An “instructor” is not a teacher or lecturer; an “instructor” instructs on specific aspects of a job. This may well be a valuable role in industry, where new-starts require to be trained on a specific piece of machinery or company policy, but it is a far narrower contribution than that of further education – of learning about your subject, of developing expertise, the ability to think critically, the ability to evaluate your work and that of others, and, above all, the opportunity to engage in education and in learning for learning’s own sake – not simply as a trained monkey.
The proposals class instructors as support staff rather than teaching staff – they can be paid substantially less than lecturers and will require only the assessor awards, with no opportunity to undertake a teaching qualification. Instructors will not benefit from lecturer terms and conditions and will have a minimum of 25 hours per week class contact in a 35-hour working week – leaving little to no time for preparation, marking or development. This will inevitably impact upon the quality of learning and teaching.
To suggest that vocational areas of the college curriculum can be hived off and delivery passed to instructors is inherently offensive. It harks back to the days of grammar schools and secondary moderns and reflects a barely disguised snobbery – that a second-class educational experience is “good enough” for the predominantly working-class students who engage on vocational programmes.

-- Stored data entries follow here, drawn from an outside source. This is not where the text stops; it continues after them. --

-- ==== Sys2Proof/Certificates/Slice0/Obligations.lean ====
section
/-! DEFINITION. The statements for the provers. States are written as record updates of the state before, so
that each result statement says its whole frame: every field not named is unchanged. -/

open Sys2Proof Sys2Proof.Machine

namespace Sys2Proof.Claims

/-- `s` after an operation that returned `v` and changed nothing else. -/
abbrev returned (v : Value) (s : State) : State := { s with ret := some (.done v) }

/-- The two ways a host operation but RESET does not run: the FC is faulted (R220, decision D31; log 19), or a
window is open (R211, decision D15; log 20). -/
def Guarded (i : Instr) (s : State) : Prop :=
  (∀ r, s.flt = some r → exec i s = .fault (.stuck r)) ∧
  (s.flt = none → s.ph = .rx →
    exec i s = .next { s with flt := some .concurrentOp, ret := some (.fault .concurrentOp) })

/-- A host operation: guarded, and otherwise it ends in `k s`. -/
def Answers (i : Instr) (k : State → State) : Prop :=
  ∀ s : State, Guarded i s ∧ (s.flt = none → s.ph = .idle → exec i s = .next (k s))

/-- A command (R170): guarded; with its guard passed it appends `frame` to `TXLOG` and returns OK; with its
guard failed it returns PARAM_OUT_OF_RANGE and writes nothing. -/
def Sends (i : Instr) (guard : Prop) (frame : List Byte) (s : State) : Prop :=
  Guarded i s ∧
  (s.flt = none → s.ph = .idle → guard →
    exec i s = .next { s with txlog := s.txlog ++ frame, ret := some (.done .ok) }) ∧
  (s.flt = none → s.ph = .idle → ¬ guard →
    exec i s = .next { s with ret := some (.done .paramOutOfRange) })

/-- A command under the default command table (R12, R66), the table the claim assumes. -/
def Commands (i : Instr) (guard : Prop) (frame : List Byte) : Prop :=
  ∀ s : State, s.cmdTable = Config.defaultCmdTable → Sends i guard frame s

/-- A frame of the opcode table: bytes 2..4 and byte 7 are constants. -/
def wire (idLow p0 p1 c : Byte) : List Byte :=
  [0x62#8, idLow, 0x09#8, 0xFF#8, 0xFF#8, p0, p1, 0x00#8, c]

/-- The nine bytes of a DISTANCE_REPORT word. -/
def report (len ah al : Byte) (d : Word16) (p2 c : Byte) : List Byte :=
  [0x62#8, 0x33#8, len, ah, al, d.extractLsb' 8 8, d.extractLsb' 0 8, p2, c]

/-- `s` with nine bytes taken into an empty window: the buffer is `F`, `ACC` the XOR of its first eight. -/
def filled (F : Vector Byte 9) (s : State) : State :=
  { s with buf := F, cnt := 9#4, acc := chk (F.toList.take 8) }

/-- `s` with a closed window, by the verdict of F_DECODE (R126): R131 or R132. -/
def judged (v : Except (BitVec 3) Word16) (s : State) : State :=
  match v with
  | .ok d => { s with dv := d, dr := d, av := true, st := 1#3, ph := .idle }
  | .error e => { s with st := e, ph := .idle }

/-- A line event: a received byte or frame, or the timeout. -/
def isRx (i : Instr) : Prop :=
  (∃ b, i = .rxByte b) ∨ (∃ len ah al d p2 c, i = .distanceReport len ah al d p2 c) ∨
  ∃ d p2 c, i = .distanceReportHdr d p2 c

end Sys2Proof.Claims

open Sys2Proof.Claims

/-! ### Encodings -/

/-- Words written out from the spec's encodings decode to their rows (opcode_table.json; R60, R66, R70, R71;
95_test_vectors.md P1, P4, P6). The model's choices: that `62 33 09 FF FF 00 00 00 58`, a request and a report
alike (R74), is read as READ_DISTANCE_REQ (log 16), that a report with header 09 FF FF is read as the HDR row
(log 15), and that a table word's first byte stands in its high bits (log 22). -/
def Obligations.SpecWordsDecodeToTheirRows : Prop :=
  decodeTableWord 72 0x623909FFFFFE0000AC = some .restoreFactoryHard ∧
  decodeTableWord 72 0x623209FFFF1234007F = some (.changeAddress 0x1234#16 0x7F#8) ∧
  decodeTableWord 72 0x623509FFFF6400003A = some (.setUploadInterval 0x64#8 0x3A#8) ∧
  decodeTableWord 72 0x623309FFFF00000058 = some .readDistanceReq ∧
  decodeTableWord 72 0x623309FFFF0064003C = some (.distanceReportHdr 0x0064#16 0x00#8 0x3C#8) ∧
  decodeTableWord 72 0x623308FFFF0064003D =
    some (.distanceReport 0x08#8 0xFF#8 0xFF#8 0x0064#16 0x00#8 0x3D#8) ∧
  decodeTableWord 48 0x016237020000 = some (.txFrame 0x6237#16 0x02#8 0x00#8 0x00#8) ∧
  decodeTableWord 24 0x026233 = some (.rxArm 0x6233#16) ∧
  decodeTableWord 24 0x111234 = some (.cmdChangeAddress 0x1234#16) ∧
  decodeTableWord 16 0x1001 = some (.cmdRestoreFactory true) ∧
  decodeTableWord 16 0x8062 = some (.rxByte 0x62#8) ∧
  decodeTableWord 8 0x81 = some .rxTimeout

/-- No bit of an encoding is dropped: every well-formed instruction, followed by anything, is read back. -/
def Obligations.DecodeInvertsEncode : Prop :=
  ∀ (i : Instr) (rest : List Byte), WellFormed i → decode i.format (encode i ++ rest) = .ok (i, rest)

/-- The decoder reads nothing but encodings: what it answers is well-formed, in the format asked for, and
its bytes are exactly the encoding. -/
def Obligations.DecodeReadsOnlyEncodings : Prop :=
  ∀ (f : Format) (bs : List Byte) (i : Instr) (rest : List Byte), decode f bs = .ok (i, rest) →
    WellFormed i ∧ i.format = f ∧ bs = encode i ++ rest

/-- R70 (the spec's own encoding, decision D3): an op code in neither table, or a Boolean operand other than
0x00 and 0x01, spells no operation. -/
def Obligations.UnlistedOpCodesSpellNothing : Prop :=
  (∀ (op : Byte) (rest : List Byte),
    op ∉ [0x00#8, 0x01#8, 0x02#8, 0x03#8, 0x04#8, 0x05#8, 0x06#8, 0x07#8, 0x10#8, 0x11#8, 0x12#8, 0x13#8,
      0x14#8, 0x15#8, 0x16#8, 0x17#8, 0x80#8, 0x81#8] →
    decode .opCode (op :: rest) = .error (.unknownOpCode op)) ∧
  (∀ (op v : Byte) (rest : List Byte), op = 0x10#8 ∨ op = 0x13#8 → v ≠ 0x00#8 → v ≠ 0x01#8 →
    decode .opCode (op :: v :: rest) = .error (.badBoolean op v))

/-- R70, R210 (decisions D3, D15; log 20, 21): an op-code sequence that spells no operation sets `FLT` to
ILLEGAL_OP and does nothing else. The model's choices: the fault is raised in a next state (log 20), and the
rest of the input is dropped (log 21). -/
def Obligations.IllegalEncodingFaults : Prop :=
  ∀ (s : State) (op : Byte) (bs : List Byte) (is : List Input) (e : DecodeError),
    s.flt = none → s.callDue = none → s.inputs = .code (op :: bs) :: is →
    decode .opCode (op :: bs) = .error e →
    step s = .next { s with inputs := is, flt := some .illegalOp, ret := some (.fault .illegalOp) }

/-- The checksum formulas of opcode_table.json's field c: a command-frame word is the frame ENC builds exactly
when its byte c is the row's formula. -/
def Obligations.CommandWordsCarryTheRowChecksum : Prop :=
  ∀ (a : Word16) (v c : Byte),
    (encode (.changeAddress a c) = encP2 0x6232#16 a ↔
      c = 0x59#8 ^^^ a.extractLsb' 8 8 ^^^ a.extractLsb' 0 8) ∧
    (encode (.changeBaud v c) = encP1 0x6230#16 v ↔ c = 0x5B#8 ^^^ v) ∧
    (encode (.setUploadMode v c) = encP1 0x6234#16 v ↔ c = 0x5F#8 ^^^ v) ∧
    (encode (.setUploadInterval v c) = encP1 0x6235#16 v ↔ c = 0x5E#8 ^^^ v) ∧
    (encode (.setLedMode v c) = encP1 0x6237#16 v ↔ c = 0x5C#8 ^^^ v) ∧
    (encode (.setRelayMode v c) = encP1 0x6238#16 v ↔ c = 0x53#8 ^^^ v) ∧
    (encode (.setCommMode v c) = encP1 0x6231#16 v ↔ c = 0x5A#8 ^^^ v)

In fact, vocational programmes are the lifeblood of colleges and should be front and centre of our offer – they are often the most up-to-date, with the highest post-qualification employment rates and the biggest contribution to the local economy. While colleges may be ashamed of their brickies, their hairdressers and their mechanics, as lecturers we know that these colleagues are committed professionals who live and breathe their subjects and work tirelessly to support their students.
College lecturers are moving apace towards General Teaching Council for Scotland registration with the welcome and long-overdue recognition of lecturer professionalism that this brings. We should not mistake this process as one of fitting a square college peg into a school-shaped hole, prioritising graduates and "academic" subjects over "vocational" subjects (although the boundaries are increasingly meaningless in any case). We are all professionals and we should all be recognised as such – our students deserve nothing less.